“Who?”
“Life. It spends you and me and everybody else.”
“Stuff and nonsense. That’s parlor Bolshevism! Time you cleared your head of that stuff. Life is too serious for that.”
“It certainly is. Bills have to be paid. Give me money. And don’t act as if it’s your own. It belongs to me.”
“Money! Money! That’s all you know about life.”
“No, Uncle Gaston, that’s all you know.”
“Be thankful if it’s so. Otherwise you’d have been without a cent long ago.” Reluctantly, Gaston wrote out a check. “And what about later?” he asked bitterly, waving the slip of paper in the air to dry the ink. “What are you going to do later?”
Lillian gazed at him in fascination. I think he’s actually saving on blotting paper, she thought. “There is no later,” she said.
“That’s what they all say. And then, when they have nothing left, they come begging, and out of our little savings we have to—”
Her anger returned, clear and violent. Lillian snatched the check from her uncle’s hand. “Stop your wailing! And go and buy yourself American stock, you patriot!”
———
She walked along the wet streets. It had been raining while she was at her uncle’s, but now the sun was shining again, and reflecting from the asphalt and the puddles at the curb. Even in puddles the sky is reflected, she thought, and found herself laughing. In that case, perhaps God was reflected even in Uncle Gaston. But where in him? God was harder to find in her uncle than the blue and glitter of the sky in the filthy water that flowed into the sewer openings. God was hard to find in most people she knew. They sat in their offices, behind their desks, as though they were all going to be double Methuselahs; that was their dreary secret. They lived as if death did not exist. But they did it like shopkeepers, not like heroes. They had repressed the tragic knowledge of the end and played ostrich and cultivated the petty-bourgeois illusion of Eternal Life. They went on trying to cheat each other on the brink of the grave and to pile up the things that soonest made them slaves of themselves: money and power.
She took a hundred-franc note, studied it, and tossed it into the Seine. It was a childishly symbolic gesture of protest, but she did not care. In any case, she did not throw away Uncle Gaston’s check. She walked on and reached the boulevard Saint-Michel. Traffic roared around her; people ran, jostled, hurried; the sun flashed upon hundreds of automobile roofs; motors roared; everywhere were destinations which had to be reached as quickly as possible, and each of these petty destinations concealed the last one so thoroughly that it seemed as if it did not exist.

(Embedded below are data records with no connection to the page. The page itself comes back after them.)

-- ==== Sys2Proof/Machine/Ops.lean ====
section
/-! DEFINITION. The named operations over registers, cores, reactions, launches and memory places. -/

namespace Sys2Proof.Machine

/-! ## Lists used as tables -/

/-- The first entry that `p` accepts is replaced by `a`; where there is none, `a` goes to the end. -/
def upsert {α : Type} (p : α → Bool) (a : α) : List α → List α
  | [] => [a]
  | b :: t => if p b then a :: t else b :: upsert p a t

namespace State

/-- A core; one that has not been written is as it leaves reset. -/
def core (s : State) (c : CoreId) : Core := ((s.cores.find? (·.1 == c)).map (·.2)).getD Core.init

/-- A core, replaced. -/
def setCore (s : State) (c : CoreId) (k : Core) : State := { s with cores := upsert (·.1 == c) (c, k) s.cores }

/-- The core whose instruction runs. -/
def me (s : State) : Core := s.core s.cur

/-- Its context. -/
def ctx (s : State) : Ctx := s.me.ctx

/-- The core whose instruction runs, replaced. -/
def setMe (s : State) (k : Core) : State := s.setCore s.cur k

/-- Its context, replaced. -/
def setCtx (s : State) (c : Ctx) : State := s.setMe { s.me with ctx := c }

/-- The unit of an SG; one that has not been used is empty. -/
def unit (s : State) (g : Nat) : CUnit :=
  (s.units.find? (·.sgn == g)).getD
    { sgn := g, tiles := [], nextStamp := 0, reactions := [], gens := [], launches := [], order := 0, reserve := []
      last := none }

/-- A unit, replaced. -/
def setUnit (s : State) (u : CUnit) : State := { s with units := upsert (·.sgn == u.sgn) u s.units }

/-- A launch of a VIF. -/
def launch (s : State) (vif lid : Nat) : Option Launch := s.launches.find? fun l => l.vif == vif && l.lid == lid

/-- A launch, replaced or added. -/
def setLaunch (s : State) (l : Launch) : State :=
  { s with launches := upsert (fun k => k.vif == l.vif && k.lid == l.lid) l s.launches }

/-- A VIF. -/
def vif (s : State) (v : Nat) : Option Vif := s.vifs.find? (·.p.id == v)

/-- A VIF, replaced or added. -/
def setVif (s : State) (v : Vif) : State := { s with vifs := upsert (·.p.id == v.p.id) v s.vifs }

/-- A reaction of an SG by its record index. -/
def reaction (s : State) (g x : Nat) : Option Reaction := (s.unit g).reactions.find? (·.x == x)

/-- A reaction, replaced. -/
def setReaction (s : State) (g : Nat) (r : Reaction) : State :=
  let u := s.unit g
  s.setUnit { u with reactions := upsert (·.x == r.x) r u.reactions }

/-- The reaction that the current core runs. -/
def myReaction (s : State) : Option Reaction := s.me.rx.bind (s.reaction s.cur.sgn)

/-- Its launch. -/
def myLaunch (s : State) : Option Launch := s.myReaction.bind fun r => s.launch r.vif r.lid

/-- The VIF that the current core runs for: that of its reaction, or else the owner of its pool (R291). -/
def myVif (s : State) : Option Nat := match s.myReaction with
  | some r => some r.vif
  | none => s.me.owner

end State

/-! ## Cores and places -/

/-- Group, tile and lane of a core index (R9). -/
def groupOf (i : Nat) : Nat := i / 64
def tileOf (i : Nat) : Nat := i / 4 % 16
def laneOf (i : Nat) : Nat := i % 4

/-- Mesh coordinates (Table 1.2). -/
def rowOf (i : Nat) : Nat := 8 * (groupOf i / 2) + 2 * (tileOf i / 4) + laneOf i / 2
def colOf (i : Nat) : Nat := 8 * (groupOf i % 2) + 2 * (tileOf i % 4) + laneOf i % 2

/-- The tile number of a core within its SG, as a LAUNCH's mask counts it (Table 13.13). -/
def tileIndex (i : Nat) : Nat := i / 4

/-- Where pool byte `off` of a core stands. -/
def poolAddr (c : CoreId) (off : Nat) : Nat := (c.sgn * 257 + c.idx) * 2 ^ 17 + off
/-- Where a physical HBM byte stands. -/
def hbmAddr (pa : Nat) : Nat := 2 ^ 64 + pa
/-- Where a physical capacity-tier byte stands. -/
def captAddr (pa : Nat) : Nat := 2 * 2 ^ 64 + pa
/-- Where a byte of a VIF's pinned record or save area stands (R267, R332; log 15). -/
def pinnedAddr (vif va : Nat) : Nat := 3 * 2 ^ 64 + vif * 2 ^ 56 + va
/-- Where a byte of a VIF's header window stands, for the records of one SG (R267). -/
def windowAddr (vif sgn va : Nat) : Nat := 32 * 2 ^ 64 + (vif * 32 + sgn) * 2 ^ 56 + va
/-- Where a byte of a tile's overlay slot stands (R13). -/
def slotAddr (sgn tile slot off : Nat) : Nat := 4 * 2 ^ 64 + ((sgn * 64 + tile) * 2 + slot) * 2 ^ 17 + off
/-- Where a byte of a core's handler memory stands (R320). -/
def handlerAddr (c : CoreId) (off : Nat) : Nat := 5 * 2 ^ 64 + (c.sgn * 257 + c.idx) * 2 ^ 13 + off
/-- Where what the module wrote to host memory or another device stands (log 21). -/
def foreignAddr (space vif va : Nat) : Nat := 8 * 2 ^ 64 + (space * 256 + vif) * 2 ^ 56 + va

/-- Where a byte stands that reads zero and keeps no store (R341). -/
def voidAddr (vif va : Nat) : Nat := 6 * 2 ^ 64 + vif * 2 ^ 56 + va

/-- Offset of a steward frame or context record of a core from SAVEBASE (R332): unit 0 and 1 the records, 2 the frame. -/
def saveOffset (c : CoreId) (unit : Nat) : Nat := 270336 * (256 * c.sgn + c.idx) + 131072 * unit
/-- Offset of the dead-letter ring from SAVEBASE (R332). -/
def ringOffset : Nat := 0x52800000
/-- The virtual address of the frame of record x of an SG (log 15). -/
def frameVa (p : VifParams) (sgn x : Nat) : Nat := p.recBase + (sgn * 16384 + x) * 4096
/-- The virtual address of the parameter snapshot of a launch (log 15). -/
def snapshotVa (p : VifParams) (lid : Nat) : Nat := p.recBase + 20 * 16384 * 4096 + lid * 2 ^ 17
/-- Bytes of the record area that the model lays out (log 15). -/
def recordAreaBytes : Nat := 20 * 16384 * 4096 + 2 ^ 16 * 2 ^ 17
/-- The virtual address of window slot m of record x under a generation (R267). -/
def windowVa (p : VifParams) (x gen m : Nat) : Nat := p.window + 4096 * (65536 * x + gen) + 64 * m

/-! ## Causes, and how an instruction stops short -/

/-- Trap causes (Table 14.3). -/
inductive Cause where
  | illegal | jetType | misalignedAtomic | formatReserved | formatNotAddressable | scaleSign | capTag | capBounds
  | capPerm | poisonUse | memUncorr | barTimeout | ecall | queueOverflow | leaseFault | escrowLost | routerReset | stale
  deriving DecidableEq, Repr, Inhabited

/-- Codes of Table 14.3. -/
def Cause.code : Cause → Nat
  | .illegal => 1 | .jetType => 2 | .misalignedAtomic => 3 | .formatReserved => 4 | .formatNotAddressable => 5
  | .scaleSign => 6 | .capTag => 7 | .capBounds => 8 | .capPerm => 9 | .poisonUse => 10 | .memUncorr => 11
  | .barTimeout => 12 | .ecall => 13 | .queueOverflow => 14 | .leaseFault => 15 | .escrowLost => 16
  | .routerReset => 17 | .stale => 18

/-- A piece of an access that has still to be read (R185): what it belongs to, its space, its address with the bits above it, and
its length; then the address and length of the whole access, and whether what it holds decides where the next access is. -/
structure Need where
  unit  : Nat
  space : Nat
  addr  : Nat
  len   : Nat
  whole : Word
  size  : Nat
  leads : Bool
  deriving DecidableEq, Repr, Inhabited

/-- Why an instruction does not complete: a trap with its value; an access outside every lease, with its address
(R303); a hold, with the state in which the core waits; a stop of the model. -/
inductive Stop where
  | trap (c : Cause) (value : Word)
  | lease (va : Nat)
  | hold (s : State)
  | fault (f : Fault)
  | refuse (r : Refusal)
  /-- a walk that goes by what has been read asks for these pieces (R185, R213, R229) -/
  | missing (ps : List Need)

/-- What a meaning computes with: a value, or why the instruction stops short. -/
abbrev Res (α : Type) : Type := Except Stop α

/-- A trap. -/
def trap {α : Type} (c : Cause) (v : Word) : Res α := .error (.trap c v)

/-- A trap unless a condition holds. -/
def guardTrap (ok : Bool) (c : Cause) (v : Word) : Res Unit := if ok then .ok () else .error (.trap c v)

/-- The encoding of an instruction, as `tvalue` holds it (R84). -/
def encodingOf (i : Instr) : Word := i.encode.zeroExtend 64

/-- ILLEGAL with the instruction's encoding unless a condition holds (R84). -/
def legal (i : Instr) (ok : Bool) : Res Unit := guardTrap ok .illegal (encodingOf i)

/-! ## Registers -/

namespace Ctx

/-- A scalar register (R66, R67): `x0` reads zero; a handler of user-level events has its own `x24` to `x31`. -/
def getX (c : Ctx) (i : Nat) : Word :=
  if i = 0 then 0 else if c.inev && 24 ≤ i then c.shadow.getD (i - 24) 0 else c.x.getD i 0

/-- A scalar register, written (R66): a write to `x0` is discarded. -/
def setX (c : Ctx) (i : Nat) (v : Word) : Ctx :=
  if i = 0 then c
  else if c.inev && 24 ≤ i then { c with shadow := c.shadow.setIfInBounds (i - 24) v }
  else { c with x := c.x.setIfInBounds i v }

/-- A capability register. -/
def getK (c : Ctx) (i : Nat) : Cap := c.k.getD i Cap.null

/-- A capability register, written whole with its tag (R66). -/
def setK (c : Ctx) (i : Nat) (v : Cap) : Ctx := { c with k := c.k.setIfInBounds i v }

She laughed and crossed the street between two quivering rows of hot monsters, momentarily spellbound by a red light, as Moses had once crossed the Red Sea with the people of Israel. In the sanatorium it had been different, she thought; there, the final destination always glowered like a black sun in the sky. You lived under it, and in spite of it, but you did not repress it; that gave you deeper understanding and deeper courage. To know that you were to be slaughtered and could not escape, and to face it with this ultimate understanding and courage, was to be no longer entirely a sacrificial animal. The victim had surmounted the butcher to that small extent.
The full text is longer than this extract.